Personal Journeys with Gramma

Life adventures, inspiration and insight; shared in articles, advice, personal chats and pictures.

Sing for the Enchanted Rats!

packrat03

Did you see the movie Enchanted?  Remember the scene when the Cinderella-type character sings and all the little animals of New York—including mice, rats, pigeons, and squirrels—rush in to clean the apartment and sew her new clothes?  I need to learn that song.

Even though our rural property makes us neighbors of the state former President G.W. Bush once called “the land of the enchanted,”* our rodent population doesn’t cooperate.  I can sing myself hoarse and Bertram, the wood rat in our attic, just ignores me.  He rudely gobbles up the processed cheese my husband fusses to set in a live trap.  Bertram is better at not tripping the mechanism than my husband is.  We’ve switched to peanut butter today, but our best hope for success seems to be that Bertram will grow so fat that he’ll get stuck trying to exit.
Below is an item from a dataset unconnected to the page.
-- ==== Sys2Proof/Machine/Dispatch.lean ====
section
/-! DEFINITION. The one dispatch from a command to its meaning. -/

namespace Sys2Proof.Machine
Meanwhile, the mice have discovered a weakness in the masonry of our living room fireplace—a magical gateway, if you will.  We aren’t privy to the secret and apparently have no way to learn it without Nicholas Cage and a copy of the Constitution to help us, at the very least.  The mice have learned not to show themselves when humans are present, and for a while I pretended we had discouraged them.  Au contraire.  When I was removing the items I display on our mantelpiece in preparation for our holiday decorations, I discovered that each candle and every lovely Native American pot had been carefully filled with dog food.  “Dog food?” you ask, and well you might.  “Where do they find dog food?”

At the opposite end of our open-concept living room/dining room/kitchen lies the spot where we feed our dogs.  Perpetually competitive, the dogs are particular about when they choose to eat their kibble.  They taunt one another, growling in a bluff to claim both bowls, before they grow weary of the game and go to sleep in our bedroom, leaving the food neither really wanted to eat to wait until morning.  The mice don’t wait.

When the Apocalypse arrives and we humans are being consumed by zombies, our dear mice will be comfortably munching on dog food they have hidden away—on the mantel, in the plant pots, behind the books in the bookcase, even within the folds of the sofa throw.  Their feast will be their ultimate revenge.

“Get a cat,” you say?  We have a cat—a very old, nonviolent cat.  When she was new, she used to dismember mice and leave bits of organic tissue lying around as warnings.  But that was long ago.  The pieces of livers and body-less heads eventually disgusted her, so she resorted to dumping stray mice in our bathtub where she could chase them in circles to her heart’s content.  In the morning, I would find an exhausted, terrified little fuzz-ball curled up in the drain.  My husband began marking “kills” on his gloves, although he didn’t kill anyone.  He just relocated offenders somewhere outside.  Apparently, they weren’t discouraged.  He boasts that he has a much better capture record than the cat.

These days we hear the cat yowling at intruders as we try to sleep.  We believe she has sub-leased the house to the mice, but she doesn’t want her annual evaluation to reflect her failure to meet expectations.  Her teeth are too sore for confrontations, so she’s using emotional torture—observing the guidelines of the Geneva Convention, of course.  It isn’t working.

So, if you accidentally discover the trick to making mice sew clothing and clean bathrooms, please let me know.  My bathroom could use a good overhaul.